Limitations and practical insights#
Productive use and feedback#
The tool was used several hundred times a month by different users in the VPN. The feedback was positive, but not excellent – a realistic assessment that reflected the limitations of the technology.
Typical documents ranged from a few pages to hundreds of pages. The disadvantage of the chunking approach was that although the analyses produced good results, they took a long time – sometimes several minutes for large documents.
Identified limitations#
Graphically complex PDFs: There were repeatedly files, especially PDF files with a special and rather graphically complex structure, that could not be summarised well. Text extraction reached fundamental limits here that could not be overcome even with better prompt engineering.

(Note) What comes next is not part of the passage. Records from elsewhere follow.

/-- The follow-up message that a two-step message needs once its egress stamp, `ns`, is known. -/
def State.ptpSent (p : Nat) (l : List Byte) (ns : Nat) (s : State) : State :=
  let ty := byteAt l 14 % 16
  let seq := beAt l 44 2
  if !nbit (byteAt l 20) 1 then s
  else if ty = msgSync then
    s.ptpQueue p (s.ptpFrame p msgFollowUp false 0 seq (byteAt l 47) (ptpStamp ns ++ s.followTlv p))
  else if ty = msgPdelayResp then
    s.ptpQueue p (s.ptpFrame p msgPdelayRespFollowUp false 0 seq 0x7F (ptpStamp ns ++ (l.drop 58).take 10))
  else s

/-! ### Stamp queues and pins -/

/-- Bytes of a TSQ reading, word 0 first (Table 11-21). -/
def TsRec.words (r : TsRec) : List Nat :=
  [2 ^ 31 + r.outcome % 16, r.tag % 2 ^ 32, r.stamp % 2 ^ 32, r.stamp / 2 ^ 32 % 2 ^ 32]

/-- Key of a latched word (R733): one latch per link. -/
def latchKey (link off : Nat) : Nat := link * 2 ^ 26 + off

/-- Latches words for one link, from offset `off` on. -/
def State.latchWords (link : Nat) : Nat → List Nat → State → State
  | _, [], s => s
  | off, w :: ws, s =>
    State.latchWords link (off + 4) ws
      { s with latch := s.latch.set (fun _ => none) (latchKey link off) (some (wd w)) }

/-- TSQ_READ: a read of word 0 removes the oldest record and latches it (R443). -/
def State.tsqRead (link p : Nat) (s : State) : State :=
  let off := 0x8410 + 0x40 * p
  match (s.bport p).tsq with
  | [] => s.latchWords link off [0, 0, 0, 0]
  | r :: rs => (s.upBport p fun x => { x with tsq := rs }).latchWords link off r.words

/-- Stamp P of an edge of CELL_PPS_IN sampled `age` ns ago, in ns (Table 11-1): the pin's delay to its sampling is taken
away with a fixed correction of 1.8 ns (Table 23-3). -/
def State.ppsStamp (s : State) (age : Nat) : Nat := (s.measuredAt age - 18 * 2 ^ 16 / 10).toNat / 2 ^ 16

/-- PPS_IN_EDGE sampled `age` ns ago; `freq` is the frequency error PPS_SYNC has measured (R427, R451). Only the edge
pps_in_pol selects counts. The half second is judged in resonator time, which no step moves. -/
def State.ppsEdge (rising : Bool) (age : Nat) (freq : Int) (s : State) : State :=
  let src := s.bcnSource
  let raw : Nat := s.beacon.raw / 2 ^ 16 - age
  let early := match s.beacon.ppsLast with
    | some l => decide (raw < l + 500000000)
    | none => false
  if (src != 2 && src != 3) || rising == s.rb 0x8020 23 || early then s
  else
    let s := s.upBcn fun b => { b with ppsLast := some raw, ppsMissed := 0 }
    let n : Nat := s.ppsStamp age % 10 ^ 9
    let o : Int := if n ≤ 500000000 then (n : Int) else (n : Int) - 10 ^ 9
    s.measure (o * 2 ^ 16) 0 (some ((10 ^ 9 - n) % 10 ^ 9)) (if src = 3 then some freq else none)

/-! ### Island edges -/

/-- An expected edge of CELL_PPS_IN is missing half a second after its time, and counts (R451). DESIGN CHOICE
(log 80). -/
def State.ppsMissing (s : State) : State :=
  match s.beacon.ppsLast with
  | none => s
  | some l =>
    if s.beacon.raw / 2 ^ 16 < l + 10 ^ 9 * (s.beacon.ppsMissed + 1) + 500000000 then s
    else (s.upBcn fun b => { b with ppsMissed := b.ppsMissed + 1 }).countBcn 5

/-- Hold-offs at an island edge. -/
def State.holdTicks (s : State) : State := s.each s.bports.keys State.holdTick

/-- One edge of Beacon's 160 MHz island, 6.25 ns (R412): what the block does while no command waits. DESIGN CHOICE
(log 43). A second whose edge passes without PPS_OUT stays unmarked. -/
def State.tick (s : State) : State :=
  if s.beacon.running then
    let s' := s.upBcn fun b => { b with raw := b.raw + rawEdge, ppsNext := max b.ppsNext (b.second + 1) }
    (s'.gridCheck.ppsMissing.holdTicks.ppsFall).syncOut.recessiveCount
  else s

end Sys2Proof.Machine
end

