/-- The first express candidate: control frame, due launch or express class (R380 rules 1 to 3). -/
def State.pickExpress (s : State) (p : Nat) : Option Pick :=
  let x := s.port p
  let ctrl := match x.ctrl with
    | q :: qs => if !s.ethOffLine && s.lineFree p 60 then some (Pick.control q qs) else none
    | [] => none
  let due := if s.ethOffLine then none else (s.dueLaunch p).map Pick.launch
  (ctrl.orElse fun _ => due).orElse fun _ =>
    (classesDown.filter (s.express p)).findSome? (s.classHead p)

/-- The preemptable candidate (R380 rule 4, R392); off the line only Beacon's frames leave (R47). -/
def State.pickPreemptable (s : State) (p : Nat) : Option Pick :=
  let x := s.port p
  match x.suspended with
  | some y => 
    if (x.pause y.entry.cls).inForce || !nbit x.gates y.entry.cls || (s.ethOffLine && y.kind != .beacon) then none
    else some (.resume y)
  | none => (classesDown.filter fun t => !s.express p t).findSome? (s.classHead p)

/-- Marks a frame under way. -/
def mkTx (k : TxKind) (e : EthEntry) (pre : Bool) : EthTx :=
  { kind := k, entry := e, preemptable := pre, cuts := 0 }

/-- An entry for a control frame. -/
def ctrlEntry : EthEntry :=
  { record := none, route := 0xFFFF, acf := none, cls := 8, launch := none, late := false, stampReq := false, tag := 0,
    octets := [] }

/-- The control frame that port `p` sends as its registers stand: pause_quanta, or time zero (R393, R409). -/
def State.ctrlKind (s : State) (p : Nat) (full : Bool) : TxKind :=
  let pfc := s.rb (macBase p) 26
  .control pfc (if pfc then s.rf (macBase p + 0x20) 16 8 else 0) (if full then s.rf (macBase p + 0x20) 0 16 else 0)

/-- A frame's data hold an uncorrectable error, so it is not sent (R235). -/
def State.entryUe (p ue : Nat) (e : EthEntry) (s : State) : State := (s.memUe ue).entryGone p txDiscarded e

/-- Counts a tunnelled frame as its transmission begins. -/
def State.countAcf (e : EthEntry) (s : State) : State := if e.acf.isSome then s.countGw 0 else s

/-- Starts the selected frame; the shaper registers as they stand apply from now on (R409). -/
def State.startPick (p : Nat) (ecc : RecEcc) (k : Pick) (s : State) : State :=
  let s := s.upPort p fun x => { x with
    cbs := (List.range 8).foldl (fun t i => Tbl.set (fun _ => (0 : Word)) t i (s.rd (macBase p + 0x60 + 4 * i))) x.cbs }
  match k with
  | .control full rest =>
    s.upPort p fun x => { x with ctrl := rest, tx := some (mkTx (s.ctrlKind p full) ctrlEntry false) }
  | .launch e =>
    let late := s.launchPast p e
    let s := (s.upPort p fun x => { x with launches := x.launches.erase e }).noteCe ecc.corrected
    match ecc.ue with
    | some w => s.entryUe p w e
    | none =>
      let s := s.countAcf e
      let s := s.upPort p fun x => { x with launchReserved := x.launchReserved + 1, tx := some (mkTx (.launch late) e false) }
      if late then s.noteLaunchLate p 15 else s
  | .beacon e =>
    s.upPort p fun x => { x with ptp := none, tx := some (mkTx .beacon e (!s.express p e.cls)) }
  | .queued e rest =>
    let s := (s.upPort p (·.setQueue e.cls rest)).noteCe ecc.corrected
    let s := match ecc.ue with
      | some w => s.entryUe p w e
      | none =>
        let pre := !s.express p e.cls
        (s.countAcf e).upPort p fun x =>
          { x.setHeldCls e.cls (x.heldCls e.cls + 1) with tx := some (mkTx .queued e pre) }
    s.checkHead p e.cls
  | .resume y => s.upPort p fun x => { x with suspended := none, tx := some y }

/-- The transmitter may start a frame: it is neither in low-power idle nor waking (R386, R405). -/
def State.txReady (s : State) (p : Nat) : Bool :=
  let x := s.port p
  x.link && !x.retired && !x.lpiTx && x.wakeUntil ≤ s.beacon.raw

/-- ETH_FRAME_START: the port selects a frame, preempting one under way that can be cut for express traffic (R380,
R396). `ecc` is what the read of the selected frame's record finds. -/
def State.frameStart (p : Nat) (ecc : RecEcc) (s : State) : State :=
  if !s.txReady p then s
  else
    let s := s.advanceCredit p
    let s := if s.ethOffLine then s else s.dropLate p
    let x := s.port p
    if x.tx.isNone then
      match (s.pickExpress p).orElse fun _ => s.pickPreemptable p with
      | some k => s.startPick p ecc k
      | none => s
    else if s.cuttable p && (s.pickExpress p).isSome then
      let s := s.suspendTx p
      match s.pickExpress p with
      | some k => s.startPick p ecc k
      | none => s
    else s

/-- LAUNCH_DUE: the first due launch starts if the line is free, or is dropped late (R404, R406). -/
def State.launchDue (p : Nat) (ecc : RecEcc) (s : State) : State :=
  let s := (s.advanceCredit p).dropLate p
  if !s.txReady p || s.ethOffLine || !((s.port p).tx.isNone || s.cuttable p) || (s.dueLaunch p).isNone then s
  else
    let s := s.suspendTx p
    match s.dueLaunch p with
    | some e => s.startPick p ecc (.launch e)
    | none => s

/-! ### Frame ends (R384, R408, R441) -/

/-- Returns the credit a frame under way still holds. -/
def EthTx.giveBack (y : EthTx) (x : Port) : Port :=
  match y.kind with
  | .queued => x.setHeldCls y.entry.cls (x.heldCls y.entry.cls - 1)
  | .launch _ => { x with launchReserved := x.launchReserved - 1 }
  | _ => x

/-- tx_start rises by 256 bytes, to at most 2048 (R384). -/
def State.raiseTxStart (p : Nat) (s : State) : State :=
  s.setf (macBase p + 0x10) 0 12 (min 2048 (s.rf (macBase p + 0x10) 0 12 + 256))

/-- The outcome of a frame that has left (Table 10-24). -/
def EthTx.outcome (y : EthTx) (underrun : Bool) : Nat :=
  if underrun then txUnderrun
  else match y.kind with
    | .launch true => txLate
    | _ => txSent

/-- Counters and events of a frame that has left. -/
def State.countSent (p : Nat) (y : EthTx) (underrun : Bool) (s : State) : State :=
  if underrun then (((s.countMac p 10).raise (.mac p) 1 p 0).raiseTxStart p)
  else
    let s := s.countMac p 9
    if y.kind == .launch false then s.countMac p 14 else s

/-- What follows the end of a frame with data: its stamp record, its reference and Beacon's follow-up. The stamp is the
PHY island's time with the egress latency added, at the MDI (Table 11-1, R466). -/
def State.afterSent (p age : Nat) (y : EthTx) (underrun : Bool) (octets : List Byte) (s : State) : State :=
  let lat := s.calEff (0x400 + 8 * p + s.portSpeed p)
  let stamp := s.stampAgo age (-lat)
  let t := (s.timeAgo age + lat * 2 ^ 8).toNat
  let s := if underrun then s.emit (.ethCut p octets)
    else s.emit (.ethFrame p (if y.kind == .beacon then oneStepFrame octets t else octets))
  let s := s.tsRecord p y.entry (y.outcome underrun) stamp
  let s := match y.entry.record with
    | some c => s.dropRef c
    | none => s
  if y.kind == .beacon then s.ptpSent p octets (nsOfStamp stamp) else s

/-- ETH_FRAME_SENT: the frame under way ends; its timestamp point was `age` ns ago. Only a frame sent while it was
still being read can underrun (R384). -/
def State.frameSent (p age : Nat) (underrun : Bool) (s : State) : State :=
  match (s.port p).tx with
  | none => s
  | some y =>
    let u := underrun && y.kind == .queued && y.entry.acf.isNone
    let octets := s.entryOctets p y.entry
    let s := (s.advanceCredit p).upPort p fun x => (y.giveBack { x with tx := none }).pausesBegin
    match y.kind with
    | .control pfc classes quanta => (s.countMac p 11).emit (.pauseFrame p (ofLe (s.macAddr p)) pfc classes quanta)
    | _ =>
      let s := if 0 < y.cuts then s.countMac p 20 else s
      (s.countSent p y u).afterSent p age y u octets

/-! ### Links -/

/-- LINK_UP: the PHY reports link; the link is up if the local receiver status is OK too (R368). -/
def State.linkUp (p : Nat) (rcvr : Bool) (s : State) : State :=
  if !rcvr || !s.ethUsable p || (s.port p).link then s
  else
    let w := s.rd (macBase p + 0x28)
    let s := s.upPort p fun x =>
      { x with link := true, wakeUntil := 0, preempt := bit w 31 && bit w 30, verifyTries := 0,
               verifyFailed := false }
    (s.upBport p fun x => { x with dValid := false, hold := false, holdLeft := 0, sync := none }).raise (.mac p) 0 p 0

/-- The timed launches of a port, the one under way and one suspended with them. -/
def Port.timed (x : Port) : List EthEntry :=
  x.launches ++ ((x.tx.toList ++ x.suspended.toList).filter fun y => y.kind matches .launch _).map (·.entry)

/-- Discards what a port holds (R369, retirement, UNLOAD, SLEEP): its queues in tx_discard, Beacon's entry with them
(R437), its launches DISCARDED. -/
def State.portDiscard (p : Nat) (s : State) : State :=
  let x := s.port p
  let under := x.tx.toList ++ x.suspended.toList
  let queued := (List.range 8).flatMap x.queue ++ x.ptp.toList
    ++ (under.filter fun y => y.kind == .queued || y.kind == .beacon).map (·.entry)
  let back := under.foldl (fun x y => y.giveBack x) x
  let s := s.setPort p { back with queues := [], launches := [], tx := none, suspended := none, ctrl := [], ptp := none,
                                   pauses := [] }
  let s := s.countMac p 12 queued.length
  s.each (queued ++ x.timed) (State.entryGone p txDiscarded)

/-- The link of port `p` goes down (R368, R369); the source is lost with it (R433). -/
def State.linkDown (p : Nat) (s : State) : State :=
  if !(s.port p).link then s
  else
    let s := ((s.advanceCredit p).portDiscard p).upPort p fun x =>
      { x with link := false, preempt := false, lpiTx := false, lpiRx := false, xoffSent := false }
    let s := (s.upBport p fun x => { x with sync := none }).countMac p 22
    let s := s.raise (.mac p) 0 p 0
    if s.isSource p then s.sourceLost else s

/-- VERIFY_ATTEMPT (R394). -/
def State.verifyAttempt (p : Nat) (ok : Bool) (s : State) : State :=
  let x := s.port p
  let w := s.rd (macBase p + 0x28)
  if !x.link || !bit w 31 || bit w 30 || x.preempt || x.verifyFailed then s
  else if ok then s.setPort p { x with preempt := true }
  else if x.verifyTries < 2 then s.setPort p { x with verifyTries := x.verifyTries + 1 }
  else (s.setPort p { x with verifyTries := 3, verifyFailed := true }).raise (.mac p) 4 p 0

/-- Nothing waits at the port. -/
def Port.silent (x : Port) : Bool :=
  x.tx.isNone && x.suspended.isNone && x.launches.isEmpty && x.ctrl.isEmpty && x.ptp.isNone
    && (List.range 8).all fun t => (x.queue t).isEmpty

/-- LPI_ENTER of the transmitter, or of the partner (R386, R387). -/
def State.lpiEnter (p : Nat) (rx : Bool) (s : State) : State :=
  let x := s.port p
  if !x.link then s
  else if rx then s.setPort p { x with lpiRx := true }
  else if s.rb (macBase p) 24 && x.silent then s.setPort p { x with lpiTx := true }
  else s

/-- LPI_EXIT (R386): the transmitter wakes for tw_tx µs. -/
def State.lpiExit (p : Nat) (rx : Bool) (s : State) : State :=
  let wake := s.beacon.raw + s.rf (macBase p + 0x14) 0 16 * 1000 * 2 ^ 16
  s.upPort p fun x =>
    if rx then { x with lpiRx := false }
    else if x.lpiTx then { x with lpiTx := false, wakeUntil := wake }
    else x

/-! ### Gates (R400) -/

/-- A write of commit copies the admin list for its change time (R400, R401, R456). DESIGN CHOICE (log 91): with
cyc_lock and no cycle loaded there is no grid to wait for, and the change time is the commit. -/
def State.gateCommit (p : Nat) (s : State) : State :=
  let b := macBase p
  let locked := s.rb (b + 0x40) 30
  let entries := (List.range (s.rf (b + 0x40) 0 8)).map fun i => (s.rf (b + 0x800 + 4 * i) 24 8, s.rf (b + 0x800 + 4 * i) 0 24)
  let lock := if locked then s.cycle else none
  let base := match lock with
    | some c => c.phase
    | none => nsOfStamp ((s.rd (b + 0x44)).toNat + 2 ^ 32 * (s.rd (b + 0x48)).toNat)
  let cycle := match lock with
    | some c => c.period
    | none => s.rf (b + 0x4C) 0 30
  let tc := if locked && s.cycle.isNone then s.ns else base + ceilDiv (s.ns - base) cycle * cycle
  s.upPort p fun x => { x with admin := some ⟨entries, tc, cycle, s.rf (b + 0x50) 0 30⟩ }

/-- GATE_SWITCH: at the change time the committed list becomes operational (R400, R382). -/
def State.gateSwitch (p : Nat) (s : State) : State :=
  match (s.port p).admin with
  | none => s
  | some g =>
    if s.ns < g.base then s
    else
      let s := s.upPort p fun x => { x with oper := some g, admin := none }
      let s := (s.raise (.mac p) 3 p 0).refreshGates p
      s.each (List.range 8) (State.checkHead p)

end Sys2Proof.Machine
end

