-- ==== Sys2Proof/Machine/Modes.lean ====
section
/-! DEFINITION. Mode changes (R43 to R62), the discarding of frames and of the structure (R49, R254, R255, R297), and
the command executor (R63 to R73). -/
namespace Sys2Proof.Machine

/-! ### Lanes and ports follow the mode (Table 2-1, R45 to R47, R50) -/

/-- The channel is out of service although it has not retired (R707, R711, R713). -/
def State.laneOut (s : State) (n : Nat) : Bool :=
  let x := s.spareSlice (n / 10)
  (x.state == .readying && x.lane == some (n % 10)) || s.faultWaits (0x2000 + n)

/-- The channel takes part on its line. -/
def State.busOnLine (s : State) (n : Nat) : Bool :=
  n < 40 && s.hasCluster (n / 10) && !(s.lane n).retired && !s.laneOut n && match s.mode with
    | .test => true
    | .operational | .degraded | .reconfiguring => s.laneUsed n && !s.reconf (n / 10)
    | _ => false

def State.laneFollow (n : Nat) (s : State) : State :=
  if s.busOnLine n then (if (s.lane n).ctl == .quiet then s.laneStart n else s)
  else if (s.lane n).ctl == .quiet then s else s.laneQuiet n

def State.portFollow (p : Nat) (s : State) : State := if s.ethUsable p then s else s.linkDown p

def State.lanesFollow (s : State) : State :=
  (s.each (List.range 40) State.laneFollow).each (List.range 24) State.portFollow

/-- A lane the structure uses has retired: a channel, a port, or an engine with an image (Table 2-2). A port power
switch with a plan entry is no lane in use by R86's measure. DEDUCED (log 85). -/
def State.laneLost (s : State) : Bool :=
  (List.range 40).any (fun n => s.laneUsed n && (s.lane n).retired)
    || (List.range 24).any (fun p => s.laneUsed (40 + p) && (s.port p).retired)
    || (List.range 32).any (fun g => (s.eng g).image.isSome && (s.eng g).retired)

/-- OPERATIONAL, or DEGRADED if a lane in use is retired. -/
def State.runMode (s : State) : Mode := if s.laneLost then .degraded else .operational

/-! ### Discarding frames -/

/-- Frames on their way end: credit and reserved places return, timed and stamped ones DISCARDED (R408). -/
def State.dropTransit (s : State) : State :=
  let s := s.each s.transit fun t s => s.each t.pending fun d s =>
    let s := (s.giveCredit d).portOutcome d
    if d.kind = dHostQ then s.giveToken d.index d.param else s
  let s := s.each s.held fun h s => s.portOutcome h.delivery
  { s with transit := [], held := [] }

/-- What the lanes and ports hold is discarded; `count` where the channels count it (Table 5-17). -/
def State.dropQueued (count : Bool) (s : State) : State :=
  let s := s.each (List.range 40) fun n s => if count then s.laneDiscardCounted n else s.laneDiscard n
  s.each (List.range 24) fun p s =>
    (s.portDiscard p).upPort p fun x => { x with xoffSent := false }

/-- A descriptor as SLEEP leaves it (R254). -/
def Desc.emptied (d : Desc) : Desc :=
  let e := { d with state := .empty, locked := false, commitPending := false, slot := none, job := TxJob.none }
  match d.kind with
  | .unused => d
  | .txStatic => e
  | _ => { e with current := none, shadow := none }

/-- UNLOAD and entry to SLEEP empty the transmit stamp queues (R443). -/
def State.dropStamps (s : State) : State := s.each (List.range 24) fun p s => s.upBport p fun x => { x with tsq := [] }

/-- Cells are discarded as SLEEP is entered (R49, R254, R297, R443). -/
def State.sleepDiscard (s : State) : State :=
  let drop := s.recs.filterMap fun e => match e.2 with
    | some r => if r.static then none else some (e.1, r.partner)
    | none => none
  let s := s.each drop fun e s => s.setPartner e.2 { s.partner e.2 with standby := satAdd 0xFFFFFFFF (s.partner e.2).standby 1 }
  let s := (s.dropTransit.dropQueued true).dropStamps
  let s := s.each s.engines.keys fun g s => s.upEng g fun e => { e with inboxes := [], reserved := [] }
  let s := s.each s.descs.keys fun i s =>
    let d := s.desc i
    let s := s.setDesc i d.emptied
    if d.kind == .txStatic then s.setHw true d.shadow else s
  let s := s.each s.fifos.keys fun f s => s.setFifo f { s.fifo f with count := 0 }
  s.each (drop.map (·.1)) State.freeRecord

/-- No structure: its records, descriptors, quotas, filters, routes, schedules and contexts are gone. The node table
stays (R157). -/
def State.blankStructure (s : State) : State :=
  { s with recs := [], links := [], descs := [], fifos := [], partners := [], books := Books.reset, waits := [],
           slices := [], routes := [], routeOwners := [], tunSeq := [], gwLate := [], gwDown := [],
           hostQs := s.hostQs.mapv (fun _ => HostQ.reset) fun (x : HostQ) =>
             { HostQ.reset with fault := x.fault, seq := x.seq },
           cycle := none, gridK := none, scheds := [], timelines := [], ctxs := [], tiles := [], struct := none }

/-- The structure is discarded with every record it holds (R255, R297, R443, R501). Host queues lose their
HOST_QUEUE entry and end as under R614. DEDUCED (log 31). `count` where the channels count what they discard. -/
def State.dropStructure (count : Bool) (s : State) : State :=
  let s := s.dropTransit.dropQueued count
  let s := s.each s.engines.keys fun g s =>
    let s := s.completeAll g
    s.upEng g fun e => { Engine.unused with
      retired := e.retired, serving := e.serving, state := if e.retired then .retired else .unused }
  let s := s.each s.hostQs.keys fun q s => s.setf (hostQOff q 2) 31 1 0
  let s := s.each (List.range 24) fun p s =>
    s.upPort p fun x => { x with reserved := [], launchReserved := 0 }
  let s := s.each (List.range 40) fun n s => s.upLane n fun l => { l with slots := [], ready := [], reserved := 0 }
  let s := s.each (List.range 4) fun c s => s.wr (0x2020 + 4 * c) 0
  s.blankStructure.refreshAllGates.clearCommanded fun _ => true

/-! ### BRING-UP (R419, R721, R722, R762) -/

/-- Marks a unit retired (Table 21-9). -/
def State.markRetired (u : Nat) (s : State) : State :=
  let i := u % 4096
  match u / 4096 with
  | 1 => s.upEng i fun e => { e with retired := true, state := .retired }
  | 2 => s.upLane i fun l => { l with retired := true }
  | 5 => s.upPort i fun p => { p with retired := true }
  | 6 => s.setUnitDown i true
  | _ => s

/-- Applies a stored health record. -/
def State.applyHealth (r : HealthRec) (s : State) : State :=
  let s := s.each r.retired State.markRetired
  let s := s.each r.sliceServes fun e s => s.setSpareSlice e.1 ⟨.serving, some e.2⟩
  let s := s.each (List.range 4) fun c s =>
    let s := if nbit r.engFailed c then s.upEng (32 + c) fun e => { e with retired := true } else s
    if nbit r.sliceFailed c then s.setSpareSlice c ⟨.failed, none⟩ else s
  let s := s.each r.engServes fun e s => s.upEng (32 + e.1) fun x => { x with serving := some (8 * e.1 + e.2) }
  let s := s.each r.drivers fun e s => s.upLane e.1 fun l => { l with segActive := e.2.1, segSpare := e.2.2 }
  let s := s.each r.passes fun e s => s.upSpar e.1 fun x => { x with segActive := e.2.1, segSpare := e.2.2 }
  let s := s.each r.passFaults fun q s => s.upSpar q fun x => { x with state := .passFault, passFault := true }
  let s := s.each r.outRetired fun q s => s.upSpar q fun x => { x with state := .retired }
  { s with power := { s.power with passFault := r.inputFault }, retiredRows := r.rows, spareRows := r.spareRows,
           health := { s.health with segs := r.segs, badSegs := r.badSegs, firstUf := r.firstUf, lastUf := r.lastUf } }

/-- Reset values but for the identity domain, Keeper storage, the power die and the links. -/
def State.blank (m : Mode) (s : State) : State :=
  { State.reset with
    pending := s.pending, fuse := s.fuse, host := s.host, yw := s.yw,
    power := { s.power with capUf := 0, holdUs := 0 }, free := s.free, out := s.out, nextId := s.nextId,
    ctl := { ModeCtl.reset with mode := m, prev := s.mode, waiting := s.ctl.waiting },
    keeper := { s.keeper with session := none, ops := [], running := false, copied := none } }

/-- Everything returns to its reset value but what the identity domain, Keeper storage and the power die keep. -/
def State.coldReset (m : Mode) (s : State) : State :=
  let k := s.keeper
  let t := (s.blank m).each [0x70, 0x74, 0x78] fun o t => t.wr o (s.rd o)
  let t := t.each (k.beacon.getD []) fun e t => t.wr e.1 e.2
  let t := t.each k.cal fun e t => t.wr (0x30004 + 16 * e.1) (BitVec.ofInt 32 e.2)
  t.applyHealth k.health

/-- A new challenge (R632). -/
def State.newChallenge (s : State) : State :=
  { s.draw with keeper := { s.keeper with challenge := (Config.random s.free).toNat } }

/-! ### The command executor -/

/-- Argument bytes an opcode uses, none for a reserved opcode (Table 2-7). -/
def argBytes (op : Nat) : Option Nat :=
  if op = 1 ∨ op = 2 then some 12 else if op = 0x0E ∨ op = 0x12 then some 1 else if op ≤ 0x14 then some 0 else none

/-- The modes of Table 2-7. -/
def cmdAllowed (op : Nat) (m : Mode) : Bool :=
  let run := m == .operational || m == .degraded
  match op with
  | 0x01 => m == .unconfigured
  | 0x02 | 0x0D | 0x0E => run || m == .reconfiguring
  | 0x03 => run || m == .standby || m == .service
  | 0x04 => run
  | 0x05 | 0x06 => m == .standby
  | 0x07 => run || m == .unconfigured || m == .standby
  | 0x08 | 0x0C | 0x14 => m == .service
  | 0x09 => m == .unconfigured || m == .service
  | 0x0A => m == .test
  | 0x0F | 0x11 | 0x12 => run || m == .reconfiguring || m == .service
  | 0x13 => run || m == .reconfiguring || m == .standby || m == .service
  | _ => match m with
    | .off | .seating | .inrush | .bringUp | .sleep => false
    | _ => true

Chunk size as a critical parameter: Reducing the chunk size improved the quality somewhat, but proportionally increased the processing time and the number of API calls. This revealed a fundamental trade-off in the architecture.
Fundamental LLM limitations: Coding was manageable when LLM technology was used in conjunction with complementary data structures in memory. However, limitations remained in the limited context size, hallucinations in the responses, and insufficient prompt following.
Retry logic for production robustness#
The implementation of retry logic was necessary to cope with the high usage load. The tool was used by many people, which is why timeouts sometimes occurred. This robustness was not in the initial specification, but developed in response to practical use.
Methodological insights and transferable principles#
The surprising simplicity of functional solutions#
What was most surprising was that such a relatively short code was sufficient to generate high-quality and helpful summaries. The chunking strategy with the individual summaries and the overall summary worked very well. Given the small amount of code, the tool worked very well.
This simplicity contrasted with traditional software development assumptions, which would suggest that significantly more complex architectures would be required for comparable functionality.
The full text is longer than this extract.